Good like-for-like growth in the Office Sector
In the Office sector, like-for-like NRI grew by 4.2%, while rental uplifts achieved in France (representing 90% of the Group's office portfolio by Gross Market Value) came to 4.3%. Vacancy in France remains limited at 6.5% (7.3% for the Group's office portfolio in total).

Retail portfolio rationalisation largely complete
The Group divested 1,084 million Euros of non-core retail and 242 million Euros of office assets in 2011, at an average 7.8% premium over latest externally appraised values. This brings the total value of divestments since mid-2007 to 5.6 billion Euros. During the year, the Group acquired assets for €735 Mn, including shopping centre Splau in Barcelona and the full ownership of Galeria Mokotow in Warsaw and Aupark in Bratislava, the latter two previously co-owned with joint venture partners. The Group now owns 74 shopping centres; 51 of these receive more than 6 Mn visits per annum and represent 88% of the Gross Market Value of the retail portfolio.

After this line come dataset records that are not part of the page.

-- ==== Sys2Proof/Machine/HomeEvents.lean ====
section
/-! DEFINITION. What reaches a home slice: acceptance by the arbiter, snoop answers, CompAck,
timers, agent death and departure (chapters 4, 5 and 7). -/
namespace Sys2Proof.Machine

/-! ## Acceptance (R111) -/

/-- The reports to PFU 0 for record entries that resolve (R205). -/
def Pfu.resolve (p : Pfu) (rs : List PfRec) (used : Bool) : List (Nat × Bool) :=
  (rs.filter (fun r => r.shadow == p.mode.toNat.testBit r.agent)).map (fun r => (r.agent, used))

/-- A demand read is accepted for a recorded line: the entries are used (R204); the flag says that
a prefetch filled the line. -/
def Fabric.recordUsed (f : Fabric) (s : Nat) (la : LAddr) : Fabric × Bool :=
  let mine := f.pfu.record.filter (fun r => r.la = la)
  if mine = [] then (f, false)
  else
    let real := mine.any (fun r => ¬ r.shadow)
    let f := { f with pfu := { f.pfu with record := f.pfu.record.filter (fun r => r.la ≠ la),
                                          reports := f.pfu.reports ++ f.pfu.resolve mine true } }
    (if real then f.modStat s (fun x => { x with used := bvSat x.used 1 }) else f, real)

/-- A write, eviction, Harrow or Gleaner request is accepted for a line with a prefetch in flight:
its fill will be discarded (Table 7.1). -/
def Fabric.pfCancel (f : Fabric) (la : LAddr) : Fabric :=
  if f.pfu.queue = [] then f
  else { f with pfu := { f.pfu with
    queue := modAll (fun (p : Pf) => p.la = la && p.issued && ¬ p.promoted)
      (fun p => { p with cancelled := true }) f.pfu.queue } }

/-- The request is a write or an atomic of an agent. -/
def Op.writes : Op → Bool
  | .wrInvFull | .wrPartial | .wrUncached | .stCond | .atomic => true
  | _ => false

/-- Prefetches and the prefetch record meet an accepted request (R203, R204). -/
def Fabric.pfMeet (f : Fabric) (t : Txn) : Fabric × Txn :=
  if t.demandRead then
    let (f, hit) := f.recordUsed t.slice t.la
    (f, { t with pfHit := hit })
  else
    let gone := match t.op with
      | .req o => o.writes || t.isEvict
      | .harrow .inval | .harrow .flush | .harrow (.invalNowb _) | .harrow .reclaim | .harrow .write
      | .harrow (.atomic _) => true
      | _ => false
    let meets := gone || (match t.op with | .harrow _ | .correct => true | _ => false)
    let f := if meets then f.pfCancel t.la else f
    (if gone then f.recordUnused t.la else f, t)

/-- Reservations at acceptance: a LdResv sets one, a StCond takes its agent's, a write ends those of
the other agents (R233 to R235, Table 8.6). -/
def Fabric.resvMeet (f : Fabric) (t : Txn) : Fabric × Txn :=
  match t.who, t.op with
  | .agent a _, .req .ldResv => (f.setResv a t.la (some (t.la, t.seq)), t)
  | .agent a _, .req .stCond =>
    let v := match f.resvOf a t.la with
      | some (l, k) => if l = t.la then k else 0
      | none => 0
    (f.setResv a t.la none, { t with value := v })
  | .agent a _, .req .wrInvFull => (f.loseResv t.la (some a) t.seq, t)
  | .agent a _, .req .wrPartial | .agent a _, .req .wrUncached =>
    (if t.be = 0 then f else f.loseResv t.la (some a) t.seq, t)
  | _, .harrow .write | _, .harrow (.invalNowb _) | _, .harrow .reclaim => (f.loseResv t.la none t.seq, t)
  | _, _ => (f, t)

/-- The arbiter accepts a message: a tracker is allocated, and everything happens that the slice
cycle of acceptance brings; none where no tracker is free. -/
def Fabric.acceptArr (cfg : Cfg) (f : Fabric) (s : Nat) (a : Arr) : Option Fabric :=
  match f.freeTracker s with
  | none => none
  | some i =>
    let t := a.toTxn cfg s i f.nextSeq
    let f := { f with nextSeq := f.nextSeq + 1 }
    let t := if t.isEvict then
        { t with todo := [if f.snoopOut (t.agent.getD 0) t.la then .held else .evict] }
      else t
    let (f, t) := f.pfMeet t
    let (f, t) := f.resvMeet t
    let f := match t.who with
      | .agent ag (some id) => f.modOrd ag (fun o => { o with tokens := o.tokens ++ [id] })
      | _ => f
    let f := if f.twin.pair = .failover || f.twin.pair = .survivor then f.dedupWrite t true true else f
    some { f with txns := f.txns ++ [t] }

/-- Rank of a message at a slice arbiter in a cycle with priority pointer `p` (R111). -/
def Arr.rank (p : Nat) (a : Arr) : Nat :=
  a.cls * 32 + (if a.cls ≤ 1 then (a.port + 16 - p) % 16 * 2 + a.half else 0)

/-- Ranked before another: what has waited longer goes first, then R111. -/
def Arr.before (p : Nat) (x y : Arr) : Bool :=
  decide (y.cyc < x.cyc) || (x.cyc == y.cyc && decide (x.rank p < y.rank p))

/-- Insert into a ranked list, behind its equals. -/
def insertArr (p : Nat) (a : Arr) : List Arr → List Arr
  | [] => [a]
  | b :: bs => if a.before p b then a :: b :: bs else b :: insertArr p a bs

/-- Rank a list of messages. -/
def rankArr (p : Nat) (l : List Arr) : List Arr := l.foldl (fun acc a => insertArr p a acc) []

Revaluations driven by rental growth
The Group's Gross Market Value at year-end stood at 25.9 billion Euros, up 1.4 billion Euros from year-end 2010. The portfolio saw a 734 million Euros or plus 3.6% positive like-for-like revaluation, mostly driven by retail rental growth. Retail yields came down 20 basis points to 5.5% on average. The average office sector yield came to 6.6% at year-end.

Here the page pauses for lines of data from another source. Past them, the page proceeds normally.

/-- The completion record goes to CADDR, as a line write of its own, or to the host ring (R248, R249).
DESIGN CHOICE (log entry 101): a record that ends while the ring holds 256 waits for a place. -/
def Fabric.writeRecord (cfg : Cfg) (f : Fabric) (d : Desc) : Fabric :=
  match d.agent with
  | none =>
    let f := { f with hrw := { f.hrw with ringLate := f.hrw.ringLate ++ [d.record f.epoch] } }
    (ringRunN f.hrw.ringLate.length f).retire cfg { d with ending := false, gate := none }
  | some _ =>
    let k := d.nextK
    let f := f.modDesc d.ticket (fun _ =>
      { d with recording := true, ending := false, gate := none, nextK := k + 1, flight := [(k, 9, dscCaddr d.raw / 64)] })
    let a := { lineArr 2 (.harrow d.ticket k) (.harrow .write) (BitVec.ofNat 46 (dscCaddr d.raw / 64)) with
      data := d.record f.epoch, be := allEn }
    { f with arr := f.arr ++ [a] }

/-- A descriptor that has ended: status and events; its end is logged before its completion record is written,
and a mirror copy's end is reported to the device that accepted it, which ends the descriptor (R248, R249, R258, R260, R264). -/
def Fabric.conclude (cfg : Cfg) (f : Fabric) (d : Desc) (complete : Bool) : Fabric :=
  let st := if d.stop = 1 then 0x0201 else if d.stop = 2 then 0x0202
    else if d.poisoned ≠ 0 then 0x0401 else if d.transient ≠ 0 then 0x0601 else 0
  let d := { d with status := st, progress := d.progressNow complete, running := false }
  let own := ¬ d.mirror
  let f := if own && st = 0x0401 then f.raise 146 else f
  let f := if own && d.locked ≠ [] then f.raise 147 else f
  let f := if own && d.stop = 1 then
      ({ f with hrw := { f.hrw with aborted := bvSat f.hrw.aborted 1 } } : Fabric).raise 149
    else f
  let f := if d.op = 0x10 && d.notLocked ≠ 0 then f.raise 89 else f
  let endRec := hrwRec d.ticket d.queue none 0 true
  if d.internal then f.retire cfg d
  else if d.mirror then (f.logFree endRec).modDesc d.ticket (fun _ => { d with ending := true })
  else if f.mirrors then
    let (f, g) := f.logRec endRec
    f.modDesc d.ticket (fun _ => { d with ending := true, gate := some g })
  else f.writeRecord cfg d

/-- Every line request of the descriptor has been issued. -/
def Fabric.exhausted (cfg : Cfg) (f : Fabric) (d : Desc) : Bool :=
  (f.nextIssue cfg { d with stop := 0, running := true }).isNone && d.flight = [] && ¬ d.rescan &&
    (d.op ≠ 9 || d.marked = dscLen d.raw / 4096) &&
    (¬ (d.op = 0x0A || (d.op = 5 && dscZmap d.raw)) || d.marked = dscLen d.raw / 4096)

/-- What the descriptor's reads bring, put to use (R253, R256). -/
def Desc.readsIn (d : Desc) : Desc :=
  if d.op = 8 then Desc.readyCompare 256 d else if d.op = 0x0B then d else Desc.readyCopy 256 d

/-- This device's image of a line: its copy, or its backing memory (R359). -/
def Fabric.image (cfg : Cfg) (f : Fabric) (la : LAddr) : Line × Bool :=
  match cfg.regionOf la with
  | none => (0, false)
  | some r =>
    let way := f.cache.find cfg r.line la
    let back := r.backLine la
    if (f.cache.bits way (subOf la)).1 then
      let w := wordNow f.mem.hq f.mem.hbm (lineWord cfg way (subOf la))
      (w.data, w.pm)
    else if f.mem.marked (backPage back) then (0, false)
    else
      let w := wordNow f.mem.dq f.mem.ddr back
      (w.data, w.pm)

/-- A line request that is not this Harrow's to make: the partner's Harrow makes it, or has made it (R260).
DESIGN CHOICE (log entry 102): what it reads is taken from this device's image of the line (R359). -/
def Fabric.elsewhere (cfg : Cfg) (f : Fabric) (i : Issue) : Desc :=
  let la : LAddr := BitVec.ofNat 46 i.la
  match i.act with
  | .read =>
    let w := f.image cfg la
    Desc.readsIn { i.next with reads := i.next.reads ++ [(i.la, w.1, w.2)] }
  | .atomic e =>
    let done := i.next.marks.contains e
    let old := bitsOf (f.image cfg la).1.toNat (8 * bitsOf (unAddr i.hdr).toNat 0 6) (8 * unLen i.hdr)
    { i.next with wq := if done then i.next.wq else i.next.wq ++ batchBack i.next e old, wpos := e + 1 }
  | _ => i.next

/-- The line request is made here: this device is the line's active home, and neither device has made it. -/
def Fabric.madeHere (f : Fabric) (d : Desc) (i : Issue) : Bool :=
  f.acts d i.la &&
    (match d.markOf i.pass i.la with | some m => ¬ d.marks.contains m | none => true)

A productive year for funding
Despite the tough situation in the financial markets in 2011, the Group obtained in total 3.1 billion Euros in new medium and long term funding, through bank loans and bond issues, at affordable rates. Average cost of debt was 3.6%, while Loan to Value and Interest Coverage Ratios stood at conservative levels of 37% and 3.6 times respectively. At year-end, the Group had 3.2 billion Euros available in undrawn funds. Using the low interest cost environment, the Group has hedged its forward exposure against interest rate movements, and is almost fully hedged for the period 2012-2014. The Group has 'A' ratings from Standard & Poor's and Fitch Ratings, with a stable outlook.

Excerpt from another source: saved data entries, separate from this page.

-- ==== Sys2Proof/Machine/Twin.lean ====
section
/-! DEFINITION. Twin pairing (chapter 13): hello, log records, acknowledgements, failover,
takeover and resynchronisation. -/
namespace Sys2Proof.Machine

/-! ## States and messages -/

/-- Change the pairing state record. -/
def Fabric.modTwin (f : Fabric) (g : Twin → Twin) : Fabric := { f with twin := g f.twin }

/-- This device holds the primary role; a survivor keeps it (R372). -/
def Fabric.primary (f : Fabric) : Bool := f.twin.role = 1 || f.twin.role = 3

/-- Enter a pair state: source 32, and 38 for WAITING and ISOLATED (Table 13.16). -/
def Fabric.setPair (f : Fabric) (p : PairState) : Fabric :=
  if f.twin.pair = p then f
  else
    let f := (f.modTwin (fun t => { t with pair := p })).raise 32
    if p = .waiting || p = .isolated then f.raise 38 else f

/-- A disagreement: DISAGREE, DIS_CODE, source 34 (Table 13.4). -/
def Fabric.disagree (f : Fabric) (code : Nat) : Fabric :=
  (f.modTwin (fun t => { t with disagree := true, disCode := BitVec.ofNat 4 code })).raise 34

/-! ## Standby data (R358, R359) -/

/-- A marked page of this device's own DDR5 is filled with zeros and its mark cleared (R282, R358). -/
def Fabric.zeroFill (f : Fabric) (page : Nat) : Fabric :=
  if f.mem.marked page then
    ((List.range 64).foldl (fun f k => f.pushD { MemReq.wr (page * 64 + k) 0 allEn false .none with acc := true })
      (f.modMem (fun m => m.unmark page))).mapWrites page
  else f

/-- Write a backing line in this device's own DDR5 without a record. -/
def Fabric.putBacking (f : Fabric) (b : Nat) (d : Line) (p : Bool) : Fabric :=
  ((f.trackPage (backPage b)).zeroFill (backPage b)).pushD { MemReq.wr b d allEn p .none with acc := true }

/-- Write a line to this device's own DDR5 without a record. -/
def Fabric.ownBacking (cfg : Cfg) (f : Fabric) (la : LAddr) (d : Line) (p : Bool) : Fabric :=
  match cfg.regionOf la with
  | none => f
  | some r => f.putBacking (r.backLine la) d p

/-- Store standby data dirty in a STBY sector of this device's store, or in DDR5 where the region is
LINE or no way is eligible. -/
def Fabric.standby (cfg : Cfg) (f : Fabric) (la : LAddr) (d : Line) (p : Bool) : Fabric :=
  match cfg.regionOf la with
  | none => f
  | some r =>
    if r.line || ¬ r.typ.cacheable || ¬ cfg.cacheEn (sliceOf la) then f.ownBacking cfg la d p
    else
      let put := fun (f : Fabric) (key : Nat) =>
        let c := f.cache.modSector key (fun x =>
          { x with valid := maskPut x.valid (subOf la) true, dirty := maskPut x.dirty (subOf la) true,
                   poison := maskPut x.poison (subOf la) p, stby := true })
        ({ f with cache := c } : Fabric).pushH
          { MemReq.wr (subWord (key / 10) (key % 10) (subOf la)) d allEn p .none with acc := true }
      match f.cache.findSector (setOf la) (tagOf la) with
      | some key => put f key
      | none =>
        match f.allocSector cfg (sliceOf la) la 0x3FF 2 r.tenant with
        | (f, some key) => put f key
        | (f, none) => f.ownBacking cfg la d p

/-- The standby copy of a line: its sector, data and poison. -/
def Fabric.standbyOf (f : Fabric) (la : LAddr) : Option (Nat × Line × Bool) :=
  match f.cache.findSector (setOf la) (tagOf la) with
  | none => none
  | some key =>
    match f.cache.sector key with
    | some x =>
      if x.stby && x.valid.getLsbD (subOf la) then
        let cw := wordNow f.mem.hq f.mem.hbm (key * 64 + subOf la)
        some (key, cw.data, cw.pm)
      else none
    | none => none

/-- A BACK record: its data, or the standby sub-block, goes to DDR5 and the standby copy goes. -/
def Fabric.applyBack (cfg : Cfg) (f : Fabric) (r : TRec) : Fabric :=
  let sb := f.standbyOf r.la
  let f := match r.data, sb with
    | some (d, p), _ => f.ownBacking cfg r.la d p
    | none, some (_, d, p) => f.ownBacking cfg r.la d p
    | none, none => f
  match sb with
  | some (key, _, _) =>
    { f with cache := f.cache.modSector key (fun x =>
        { x with valid := maskPut x.valid (subOf r.la) false, dirty := maskPut x.dirty (subOf r.la) false,
                 poison := maskPut x.poison (subOf r.la) false }) }
  | none => f

/-! ## Applying a record (R358) -/

/-- Apply a Granary-change slot. -/
def Fabric.applyGch (f : Fabric) (la : LAddr) (g : Gch) : Fabric :=
  let slots := fun (m : Nat) => (onesOf m 16).filterMap (fun k => f.mapSlot k)
  let f := (slots g.remove).foldl (fun f a => { f with gran := f.gran.removeAgent a la }) f
  let f := (slots g.toS).foldl (fun f a => { f with gran := f.gran.setAgent a la .s }) f
  match g.write with
  | some (k, st, set, way) =>
    match f.slotHere k with
    | some k' => { f with gran := f.gran.place (locNum k' set way) la st }
    | none => f
  | none => f

/-- Write the deduplication entry of a logged transaction, and keep it among the open ones while
its CLOSE is to come (R361, R367); a copied entry carries OPEN in TENANT. -/
def Fabric.applyTxn (f : Fabric) (r : TRec) (x : TxSlot) : Fabric :=
  let opn := (x.st ≠ .i || x.dup) && (r.rtype ≠ 0xC || r.tenant = 1)
  let opens := f.twin.opens.filter (fun o => match o.txn with | some y => y.htag ≠ x.htag | none => true)
  let opens := if r.rtype = 5 || opn then opens ++ [r] else opens
  let f := f.modTwin (fun t => { t with opens := opens })
  if r.rtype = 5 then f
  else match f.mapAgent r.agent with
    | none => f
    | some a =>
      let e : Dedup := { rseq := r.rseq, opcode := x.opcode, st := x.st, res := x.res, dup := x.dup,
                         value := x.value, htag := x.htag, la := r.la, opn := opn, live := false,
                         full := x.opcode = Op.upgrade.code && (f.gran.recordOf a r.la).isNone && r.rtype ≠ 0xC }
      f.modTwin (fun t => { t with dedup := Tab.set t.dedup (dedupKey a r.rseq) e })

/-- A CLOSE: the transaction is over and its standby duplicate is freed (R360, R361). -/
def Fabric.applyClose (f : Fabric) (x : TxSlot) : Fabric :=
  f.modTwin (fun t =>
    { t with
      opens := t.opens.filter (fun o => match o.txn with | some y => y.htag ≠ x.htag | none => true)
      dups := Tab.erase t.dups x.htag
      dedup := t.dedup.map (fun p => if p.2.htag = x.htag && p.2.opn && ¬ p.2.live then
        (p.1, { p.2 with opn := false }) else p) })

/-- An HRW record: a new descriptor to mirror, a progress mark, or an end (R260).  The mark of a line that
INVAL_NOWB invalidates takes the standby copy with it, so that both devices hold equal images.
DEDUCED (log entry 103): R359 asks for equal images. -/
def Fabric.applyHrw (cfg : Cfg) (f : Fabric) (r : TRec) : Fabric :=
  let theirs := r.agent % 2 = 1
  let tk := if theirs then r.rseq.toNat + 2 ^ 32 else r.rseq.toNat
  match r.data with
  | some (raw, _) =>
    let d := { Desc.new tk r.tenant raw with mirror := true, running := true }
    if (f.desc tk).isSome then f else { f with hrw := { f.hrw with descs := f.hrw.descs ++ [d] } }
  | none =>
    if 2 ≤ r.agent then
      if theirs then { f with hrw := { f.hrw with descs := f.hrw.descs.filter (fun d => d.ticket ≠ tk) } }
      else ((f.modDesc tk (fun d => { d with partnerDone := true })).tryEnd cfg tk).cutRest cfg
    else
      let drops : Bool := match f.desc tk with | some d => d.op = 4 | none => false
      let f := match (if drops then cfg.regionOf r.la else none) with
        | some g =>
          { f with cache := f.cache.setBitsOf (f.cache.find cfg g.line r.la) (subOf r.la) false false false }
        | none => f
      f.modDesc tk (fun d => { d with marks := d.marks ++ [r.la.toNat] })

/-- A MARK record: a page is marked with all that the device holds of it, or a page fill clears its mark; running
descriptors note the mark (R260, R358). -/
def Fabric.applyMark (cfg : Cfg) (f : Fabric) (r : TRec) : Fabric :=
  match cfg.regionOf r.la with
  | none => f
  | some g =>
    let page := backPage (g.backLine r.la)
    if r.rseq = 1 then f.zeroFill page
    else
      let f := f.markPage cfg r.la
      { f with hrw := { f.hrw with
        descs := f.hrw.descs.map (fun d => { d with marks := d.marks ++ [pageMark (r.la.toNat / 64)] }) } }

/-- Apply one logged record: its transaction slot is read against the Granary as it was before. -/
def Fabric.applyRec (cfg : Cfg) (f : Fabric) (r : TRec) : Fabric :=
  let f := match r.txn with
    | some x => if r.rtype = 4 then f.applyClose x else f.applyTxn r x
    | none => f
  let f := match r.gch with | some g => f.applyGch r.la g | none => f
  match r.rtype, r.data with
  | 7, _ => f.applyBack cfg r
  | 8, _ => f.applyMark cfg r
  | 9, _ => f.applyHrw cfg r
  | 0xA, _ => f
  | 0xC, some (d, p) => f.putBacking r.la.toNat d p
  | 0xC, none =>
    if r.gch.isSome || r.txn.isSome then f
    else
      let page := backPage r.la.toNat
      if r.rseq = 1 then f.zeroFill page
      else f.modMem (fun m => (List.range 8).foldl (fun m s => m.mark s page) m)
  | _, some (d, p) => f.standby cfg r.la d p
  | _, none => f

/-- The partner's next record of a source is applied; source 32 of SRC means none waits. -/
def Fabric.logApply (cfg : Cfg) (f : Fabric) (src : Nat) : Fabric :=
  match f.twin.backlog.find? (fun r => r.src = src) with
  | none => f
  | some r =>
    ((f.modTwin (fun t => { t with backlog := dropFirst (fun (x : TRec) => x.src = src) t.backlog })).applyRec
      cfg r).settle cfg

Sizeable and flexible development pipeline
At year-end, the pipeline stood at 6.9 billion Euros, of which 1.5 billion Euros is already spent on works in progress. Committed projects, which include projects such as Aeroville, Tour Majunga, the Mall of Scandinavia, and the extensions of Forum des Halles, Täby and Cerny Most, require another 1.7 billion Euros to be completed. On the remaining unspent 3.7 billion Euros, the Group retains full flexibility. In 2012, the Group will deliver Lyon Confluence, the SO Ouest retail and office complex, the El Faro shopping centre, and the renovated offices Wilson, Issy Guynemer and Plaza from the pipeline into the standing portfolio.

Dividend
Based on the Group's REPS of 9.03 Euros, the Group will propose to the Annual General Meeting to declare a dividend of 8.00 Euros per share in cash. This represents a pay-out ratio of 89%, within the Group's dividend pay-out ratio policy of 85-95%.

Outlook
For 2012, the Group remains positive in its expectations on rental income growth. This is driven by ongoing strong fundamentals, such as low vacancy, sustainable occupancy cost ratios and good rental uplifts. The cost of debt will be contained at low levels. At the same time, the impact of the current Euro zone crisis on consumption and retailer's health cannot be ignored, and therefore caution is required. Against this backdrop, the Group expects to achieve an REPS growth in 2012 of around 4%. For the period 2013-2015, much will depend on how the economic crisis is going to be resolved. Given the Group's determination to deliver its strategy of developing, investing in and operating outstanding places to shop, work and exhibit, the Group retains its target of an annual growth of its REPS of 5% to 7% on average.